▸ **TASK PROMPT**: Restate word for word the lines of the records below, starting at the line that contains "one byte. -/" and ending at the line that contains "panel powered. -/", with both of those lines included and nothing else.

Extracted data entries
-- ==== Sys2Proof/Laws/Frames.lean ====
section
/-! SUPPORT. The frame of every shared operation: the components of the state that it never changes, one simp lemma per
operation, so that later proofs cite it in place of unfolding the operation. -/

namespace Sys2Proof.Machine

variable (s : State)

/-! ### Posting -/

@[simp] theorem postReply_frame (r : Reply) :
    (postReply r s).pending = s.pending ∧ (postReply r s).pins = s.pins ∧ (postReply r s).timeBase = s.timeBase ∧
    (postReply r s).intake = s.intake ∧ (postReply r s).channels = s.channels ∧ (postReply r s).wheels = s.wheels ∧
    (postReply r s).law = s.law ∧ (postReply r s).regime = s.regime ∧ (postReply r s).drives = s.drives ∧
    (postReply r s).counters = s.counters ∧ (postReply r s).store = s.store := by
  refine ⟨?_, ?_, ?_, ?_, ?_, ?_, ?_, ?_, ?_, ?_, ?_⟩ <;> unfold postReply <;> simp

@[simp] theorem postRegimeNotice_frame (r : RegimeNotice) :
    (postRegimeNotice r s).pending = s.pending ∧ (postRegimeNotice r s).pins = s.pins ∧
    (postRegimeNotice r s).timeBase = s.timeBase ∧ (postRegimeNotice r s).intake = s.intake ∧
    (postRegimeNotice r s).channels = s.channels ∧ (postRegimeNotice r s).wheels = s.wheels ∧
    (postRegimeNotice r s).law = s.law ∧ (postRegimeNotice r s).regime = s.regime ∧
    (postRegimeNotice r s).drives = s.drives ∧ (postRegimeNotice r s).counters = s.counters ∧
    (postRegimeNotice r s).store = s.store := by
  refine ⟨?_, ?_, ?_, ?_, ?_, ?_, ?_, ?_, ?_, ?_, ?_⟩ <;> unfold postRegimeNotice <;> simp

@[simp] theorem postFaultNotice_frame (r : FaultNotice) :
    (postFaultNotice r s).pending = s.pending ∧ (postFaultNotice r s).pins = s.pins ∧
    (postFaultNotice r s).timeBase = s.timeBase ∧ (postFaultNotice r s).intake = s.intake ∧
    (postFaultNotice r s).channels = s.channels ∧ (postFaultNotice r s).wheels = s.wheels ∧
    (postFaultNotice r s).law = s.law ∧ (postFaultNotice r s).regime = s.regime ∧
    (postFaultNotice r s).drives = s.drives ∧ (postFaultNotice r s).counters = s.counters ∧
    (postFaultNotice r s).store = s.store := by
  refine ⟨?_, ?_, ?_, ?_, ?_, ?_, ?_, ?_, ?_, ?_, ?_⟩ <;> unfold postFaultNotice <;> simp

@[simp] theorem postStoreNotice_frame (r : StoreNotice) :
    (postStoreNotice r s).pending = s.pending ∧ (postStoreNotice r s).pins = s.pins ∧
    (postStoreNotice r s).timeBase = s.timeBase ∧ (postStoreNotice r s).intake = s.intake ∧
    (postStoreNotice r s).channels = s.channels ∧ (postStoreNotice r s).wheels = s.wheels ∧
    (postStoreNotice r s).law = s.law ∧ (postStoreNotice r s).regime = s.regime ∧
    (postStoreNotice r s).drives = s.drives ∧ (postStoreNotice r s).counters = s.counters ∧
    (postStoreNotice r s).store = s.store := by
  refine ⟨?_, ?_, ?_, ?_, ?_, ?_, ?_, ?_, ?_, ?_, ?_⟩ <;> unfold postStoreNotice <;> simp

@[simp] theorem postTimebaseNotice_frame (r : TimebaseNotice) :
    (postTimebaseNotice r s).pending = s.pending ∧ (postTimebaseNotice r s).pins = s.pins ∧
    (postTimebaseNotice r s).timeBase = s.timeBase ∧ (postTimebaseNotice r s).intake = s.intake ∧
    (postTimebaseNotice r s).channels = s.channels ∧ (postTimebaseNotice r s).wheels = s.wheels ∧
    (postTimebaseNotice r s).law = s.law ∧ (postTimebaseNotice r s).regime = s.regime ∧
    (postTimebaseNotice r s).drives = s.drives ∧ (postTimebaseNotice r s).counters = s.counters ∧
    (postTimebaseNotice r s).store = s.store := by
  refine ⟨?_, ?_, ?_, ?_, ?_, ?_, ?_, ?_, ?_, ?_, ?_⟩ <;> unfold postTimebaseNotice <;> simp
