theorem creepTold_eq_beside : creepTold s = beside s (creepTold s) := by
  unfold creepTold
  rw [startTold_eq_beside _ .steer, startTold_eq_beside _ .tilt]
  rfl

theorem brakeReleasedStep_of_homing (tside sside : Bool) (homing : s.regime.regime = .homing) :
    brakeReleasedStep (sampleSides tside sside s) = beside (homingCheck (creepBlocks tside sside s)) (creepTold s) := by
  have step : brakeReleasedStep (sampleSides tside sside s) =
      homingCheck (creepStart .steer (creepStart .tilt (creepBegun tside sside s))) := by
    rw [brakeReleasedStep, show (sampleSides tside sside s).regime.regime = .homing from homing]
    rfl
  have tilt : quietStart .tilt (creepBegun tside sside s) =
      beside (startedBlocks .tilt (creepBegun tside sside s)) (startTold .tilt s) :=
    quietStart_beside s .tilt (u := creepBegun tside sside s) rfl rfl rfl
  have framed := startTold_eq_beside s .tilt
  have steer := quietStart_beside (startTold .tilt s) .steer (u := startedBlocks .tilt (creepBegun tside sside s))
    (by rw [framed]; rfl) (by rw [framed]; rfl) (by rw [framed]; rfl)
  rw [step, homingCheck_creepStarts (creepBegun tside sside s) homing, tilt, steer, homingCheck_beside]
  rfl

theorem startedChannel_seeks (d : DriveId) :
    (startedChannel d s).state = .seeking ↔
      (getChannel s (driveChannel d)).state = .seeking ∧ (getDrive s d).mode ≠ .fault := by
  unfold startedChannel
  cases faults : startFaults d s with
  | true =>
    have both := (startFaults_iff s d).mp faults
    simp [faultedChannel, both.2]
  | false =>
    rw [if_neg Bool.false_ne_true]
    refine ⟨fun seeking => ⟨seeking, fun fault => ?_⟩, fun h => h.1⟩
    rw [(startFaults_iff s d).mpr ⟨seeking, fault⟩] at faults
    contradiction

/-- The creep phase is over at once when neither shaft creeps (R55). -/
theorem creepOver_creepBlocks (tside sside : Bool) :
    creepOver (creepBlocks tside sside s) ↔
      ¬ (((getChannel s .tilt).state = .seeking ∧ (getDrive s .tilt).mode ≠ .fault) ∨
        ((getChannel s .steer).state = .seeking ∧ (getDrive s .steer).mode ≠ .fault)) := by
  rw [not_or]
  have tilt := startedChannel_seeks (creepBegun tside sside s) .tilt
  have steer := startedChannel_seeks (creepBegun tside sside s) .steer
  constructor
  · exact fun over_ => ⟨fun creeps => over_.2.1 (tilt.mpr creeps), fun creeps => over_.2.2 (steer.mpr creeps)⟩
  · exact fun none_ => ⟨rfl, fun creeps => none_.1 (tilt.mp creeps), fun creeps => none_.2 (steer.mp creeps)⟩

theorem afterCommand_of_fault {d : DriveId} (cmd : DriveCommand) (fault : (getDrive s d).mode = .fault) :
    afterCommand d cmd s = getDrive s d := if_pos fault

theorem afterCommand_of_able {d : DriveId} (cmd : DriveCommand) (able : (getDrive s d).mode ≠ .fault) :
    afterCommand d cmd s = commandedRecord d cmd s := if_neg able

/-- A drive in FAULT keeps its record (R146). -/
theorem startedDrive_of_fault {d : DriveId} (fault : (getDrive s d).mode = .fault) : startedDrive d s = getDrive s d := by
  unfold startedDrive
  split
  · exact afterCommand_of_fault s _ fault
  · exact afterCommand_of_fault s _ fault
  · exact afterCommand_of_fault s _ fault
  · exact afterCommand_of_fault s _ fault
  · rfl

theorem startedDrive_of_able {d : DriveId} (able : (getDrive s d).mode ≠ .fault) :
    startedDrive d s =
      match (getChannel s (driveChannel d)).state with
      | .seeking => commandedRecord d .creep s
      | .homed | .suspect => commandedRecord d (.hold 0) s
      | .fault => offRecord (getDrive s d)
      | .unhomed => getDrive s d := by
  unfold startedDrive
  cases (getChannel s (driveChannel d)).state with
  | seeking | homed | suspect => exact afterCommand_of_able s _ able
  | fault => exact afterCommand_off s d
  | unhomed => rfl
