-- ==== Sys2Proof/Certificates/Slice0/Obligations.lean ====
section
/-! DEFINITION. The statements for the provers. -/

open Sys2Proof Sys2Proof.Machine

/-! ## Encoding -/

/-- O1 (30_encoding.md R70, R71, R76 to R80): decoding the encoded form of any well-formed instruction gives it back,
with every operand. -/
def Obligations.DecodeOfEncodeGivesInstruction : Prop :=
  ∀ i : Instr, i.WellFormed → decode (encode i) = some i

/-- O2 (30_encoding.md R80): a bus command that decodes is well formed and encodes back to its own code and data, so
no two (code, data) pairs stand for one instruction. -/
def Obligations.DecodedCommandEncodesBack : Prop :=
  ∀ (c : Byte) (p : List Byte) (i : Instr), decodeCommand c p = some i →
    i.WellFormed ∧ encode i = .command c p

/-- O3 (30_encoding.md R71, R72, R80; vectors V19 to V28): every operation code of R71, the reserved codes at the ends of
their ranges, and every command code of R80 with the data lengths R80 gives it, written out from those tables. -/
def Obligations.WordsOfTheSpecDecode : Prop :=
  (∀ img : Image,
    decodeRequest { word := 0x0000000001, img := img } = some .new ∧
    decodeRequest { word := 0x0000000002, img := img } = some .on ∧
    decodeRequest { word := 0x0000000003, img := img } = some (.display img) ∧
    decodeRequest { word := 0x0000000004, img := img } = some .clear ∧
    decodeRequest { word := 0x0000000005, img := img } = some .release ∧
    decodeRequest { word := 0x0000000006, img := img } = some .awaitBusy ∧
    decodeRequest { word := 0x0000006407, img := img } = some (.awaitBusyT 100) ∧
    decodeRequest { word := 0x0000000007, img := img } = some (.awaitBusyT 0) ∧
    decodeRequest { word := 0xFFFFFFFF07, img := img } = some (.awaitBusyT 4294967295) ∧
    decodeRequest { word := 0xFFFFFFFF06, img := img } = some .awaitBusy ∧
    decodeRequest { word := 0x0000000008, img := img } = some (.pack img) ∧
    decodeRequest { word := 0x0000000108, img := img } = some (.pack img) ∧
    decodeRequest { word := 0x0000000000, img := img } = none ∧
    decodeRequest { word := 0x0000000009, img := img } = none ∧
    decodeRequest { word := 0x00000000FF, img := img } = none) ∧
  (∀ d : List Byte,
    decodeCommand 0x01 d = some (.powerSetting d) ∧ decodeCommand 0x02 d = some (.powerOff d) ∧
    decodeCommand 0x06 d = some (.chargePump d) ∧ decodeCommand 0x07 d = some (.deepSleep d) ∧
    decodeCommand 0x2A d = some (.lutOption d) ∧ decodeCommand 0x30 d = some (.clockFrequency d) ∧
    decodeCommand 0x50 d = some (.vcomInterval d) ∧ decodeCommand 0x60 d = some (.gateSourceTiming d) ∧
    decodeCommand 0x61 d = some (.resolution d) ∧ decodeCommand 0x82 d = some (.vcomDc d) ∧
    decodeCommand 0xE3 d = some (.powerSaving d) ∧
    decodeCommand 0x04 d = (if d = [] then some .powerOn else none) ∧
    decodeCommand 0x12 d = (if d = [] then some .displayRefresh else none) ∧
    decodeCommand 0x71 d = (if d = [] then some .busyQuery else none) ∧
    decodeCommand 0x10 d = (if d.length = 1280 then some (.writeBuffer1 d) else none) ∧
    decodeCommand 0x13 d = (if d.length = 1280 then some (.writeBuffer2 d) else none) ∧
    decodeCommand 0x23 d = (if d.length = 42 then some (.lutW d) else none) ∧
    decodeCommand 0x24 d = (if d.length = 42 then some (.lutB d) else none) ∧
    decodeCommand 0x00 d = none ∧ decodeCommand 0xFF d = none)
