-- ==== Sys2Proof/Tests/Slice0.lean ====
section
/-! SUPPORT. Tests: the WellFormed smoke, words and bytes written out from the spec's encodings, vectors of
95_test_vectors.md, and a witness for the hypotheses of each statement. -/

namespace Sys2Proof.Tests

open Sys2Proof Sys2Proof.Machine

/-! ## Small states -/

/-- Parameters with short scripts and made-up payloads. -/
def params : Params where
  initSequence     := [(0x01, [0xAA]), (0xE3, [])]
  lutFullW         := Vector.replicate 42 0x11
  lutFullB         := Vector.replicate 42 0x22
  lutPartW         := Vector.replicate 42 0x33
  lutPartB         := Vector.replicate 42 0x44
  shutdownSequence := [(0x02, []), (0x07, [0xA5])]
  refMode          := .fill
  clearFill1       := 0x00
  clearFill2       := 0xFF
  pinMap           := { reset := 17, dc := 25, busy := 24, power := 18 }

/-- A platform that has given answers ready; a first failed write delivers one byte. -/
def platform (spi : List SpiAnswer) (busy : List Level) (clock : List Nat) : Platform :=
  { Platform.fresh with spi := spi, busy := busy, clock := clock, delivered := [1] }

/-- A state between requests, the panel powered. -/
def between (p : PanelState) (pl : Platform) : State :=
  { State.reset with panel := p, params := params, platform := pl,
                     latches := { reset := .high, dc := .high, power := .high } }

/-- A state in which the host offers a request. -/
def offering (s : State) (w : BitVec 40) (img : Image) : State :=
  { s with requests := [{ word := w, img := img }] }

/-- A state in which request `k` waits for BUSY. -/
def waiting (k : RequestKind) (p : PanelState) (pl : Platform) : State :=
  { between p pl with seq := some { request := k, rest := waitingLines k } }

/-- A state whose REF_MODE is `m`. -/
def withRefMode (m : RefMode) (s : State) : State := { s with params := { s.params with refMode := m } }

/-- A faulted state. -/
def faulted (s : State) : State := { s with fault := { f := true, cause := .transportFault } }

/-- `n` writes that go through. -/
def ok (n : Nat) : List SpiAnswer := List.replicate n .all

/-- A 128 × 80 image with one BLACK pixel. -/
def dot (x y : Nat) : Image := { w := 128, h := 80, blacks := 2 ^ (y * 128 + x) }

/-- A 128 × 80 image, all BLACK. -/
def allBlack : Image := { w := 128, h := 80, blacks := 2 ^ 10240 - 1 }

/-- The image of V12: BLACK where x and y are below 8. -/
def block : Image :=
  { w := 128, h := 80, blacks := ((List.range 8).map (fun y => 0xFF * 2 ^ (y * 128))).sum }

/-- The state an outcome goes on in. -/
def after (o : Host.Outcome State Fault Refusal) : Option State :=
  match o with
  | .next t => some t
  | .fault _ => none
  | .refused _ => none

/-- A property of the state an outcome goes on in. -/
def goesOnIn (o : Host.Outcome State Fault Refusal) (q : State → Bool) : Bool :=
  match after o with
  | some t => q t
  | none => false

/-! ## WellFormed: each check refuses an ill-formed term (R80, R188 to R191) -/

theorem test_wf_writeBuffer1 : (Instr.writeBuffer1 (fill 0 3)).wf = false := by decide
theorem test_wf_writeBuffer2 : (Instr.writeBuffer2 (fill 0 3)).wf = false := by decide
theorem test_wf_lutW : (Instr.lutW (fill 0 41)).wf = false := by decide
theorem test_wf_lutB : (Instr.lutB (fill 0 43)).wf = false := by decide

/-! ## Host request words (R71; V19 to V28) -/

theorem test_decode_new : decodeRequest { word := 0x0000000001, img := noImage } = some .new := by decide
theorem test_decode_on : decodeRequest { word := 0x0000000002, img := noImage } = some .on := by decide
theorem test_decode_display :
    decodeRequest { word := 0x0000000003, img := dot 1 0 } = some (.display (dot 1 0)) := by decide
theorem test_decode_clear : decodeRequest { word := 0x0000000004, img := noImage } = some .clear := by decide
theorem test_decode_release : decodeRequest { word := 0x0000000005, img := noImage } = some .release := by decide
theorem test_decode_awaitBusy : decodeRequest { word := 0xFFFFFFFF06, img := noImage } = some .awaitBusy := by decide
theorem test_decode_awaitBusyT :
    decodeRequest { word := 0x0000006407, img := noImage } = some (.awaitBusyT 100) := by decide
theorem test_decode_pack :
    decodeRequest { word := 0x0000000108, img := dot 1 0 } = some (.pack (dot 1 0)) := by decide
theorem test_decode_reserved :
    decodeRequest { word := 0x0000000000, img := noImage } = none ∧
    decodeRequest { word := 0x0000000009, img := noImage } = none ∧
    decodeRequest { word := 0x00000000FF, img := noImage } = none := by decide
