/-! ### Clasp locks (R240, R258) -/

/-- The Clasp lock of a table in a pipeline: 0 EXACT, 1 the LPM tables and next hops, 2 the TCAM. -/
def lockOf (s : State) (p l : Nat) : Option (Nat × Nat) :=
  match l with
  | 0 => (s.fwdOf p).lockExact
  | 1 => (s.fwdOf p).lockLpm
  | _ => (s.tcmOf p).lock

/-- Take or release a lock. -/
def setLock (s : State) (p l : Nat) (h : Option (Nat × Nat)) : State :=
  match l with
  | 0 => s.setFwd p { s.fwdOf p with lockExact := h }
  | 1 => s.setFwd p { s.fwdOf p with lockLpm := h }
  | _ => s.setTcm p { s.tcmOf p with lock := h }

/-- The lock that a table command takes under CLASP. -/
def descLock (d : Desc) : Nat := if 0x46 ≤ descOp d then 2 else if fld d 73 72 = 0 then 0 else 1

/-- Release the locks that a command holds in some pipelines. -/
def unlockAll (s : State) (ps : List Nat) (l ring slot : Nat) : State :=
  forAll s ps fun s p => if lockOf s p l == some (ring, slot) then setLock s p l none else s

/-- A command that ends without having run releases what it had locked. -/
def unlockCmd (s : State) (c : CmdEnt) (ring slot : Nat) : State :=
  if 0x44 ≤ descOp c.desc && descOp c.desc ≤ 0x48 then unlockAll s (maskList 8 (fld c.desc 71 64)) (descLock c.desc) ring slot else s

/-- Is it a command's turn: the time unit (R433) and Hallmark (R488) run their commands, of opcode classes 0xA and 0xB, one at a time,
in the order of acceptance across all rings. -/
def blockTurn (s : State) (c : CmdEnt) : Bool :=
  let k := descOp c.desc / 16
  (k != 0xA && k != 0xB) || s.hif.rings.all fun e => e.2.cmds.all fun d =>
    d.phase != .accepted || descOp d.desc / 16 != k || decide (c.no ≤ d.no)

/-- Run a command's meaning where its target takes it: the accepted command of the opcode that the ring has next to hand over.
Otherwise nothing happens. A command whose target is not ON finds it not ready: BUSY. -/
def onCmd (s : State) (r slot opcode : Nat) (f : CmdEnt → State) : Out' :=
  match s.next? r with
  | some c => if c.slot == slot && descOp c.desc == opcode && blockTurn s c then
      .next (if (cmdDomains c.desc).all (fun d => s.domain d == .on) then f c else (unlockCmd s c r slot).finish r slot St.busy) else .next s
  | none => .next s

/-- The mode of a lane's quad (R384). -/
def quadMode (s : State) (lane : Nat) : Nat := fget s.lif.modes 0 (lane / 4)

/-- Lanes of a port in a mode (R384). -/
def modeLanes (m : Nat) : Nat :=
  match m with
  | 1 => 1 | 2 => 2 | 3 => 4 | 4 => 8 | 5 => 1 | 6 => 1 | 7 => 1 | _ => 0

/-- Rate of a mode, in Gbit/s (R383, R384). -/
def modeRate (m : Nat) : Nat :=
  match m with
  | 1 => 100 | 2 => 200 | 3 => 400 | 4 => 800 | 5 => 50 | 6 => 25 | 7 => 10 | _ => 0

/-- Does a front port exist in the current port mode (R384)? -/
def portExists (s : State) (n : Nat) : Bool :=
  n < 128 && modeLanes (quadMode s n) != 0 && n % modeLanes (quadMode s n) == 0

/-- Lanes of an existing port. -/
def portLanes (s : State) (n : Nat) : List Nat := (List.range (modeLanes (quadMode s n))).map (n + ·)

/-- Does a logical port exist: a front port of the current mode, a host port or a recirculation port (R15)? -/
def logicalPort (s : State) (n : Nat) : Bool := portExists s n || (128 ≤ n && n < 140)

/-! ### Aborts (R202, R203) -/

/-- Abort packets of a cluster (R202): the abort waits to be taken at their engines. One that has ended without a commit has
nothing left to abort. -/
def abortWhere (s : State) (c : Nat) (which : Pkt → Bool) : State :=
  let x := s.cluster c
  s.setCluster c { x with pkts := x.pkts.map fun p =>
    if (p.verdict.isNone || p.committed) && p.stage != .queued && which p then { p with abort := true } else p }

▸ **EXERCISE RESULT**:
/-- A platform that has given answers ready; a first failed write delivers one byte. -/
def platform (spi : List SpiAnswer) (busy : List Level) (clock : List Nat) : Platform :=
  { Platform.fresh with spi := spi, busy := busy, clock := clock, delivered := [1] }

/-- A state between requests, the panel powered. -/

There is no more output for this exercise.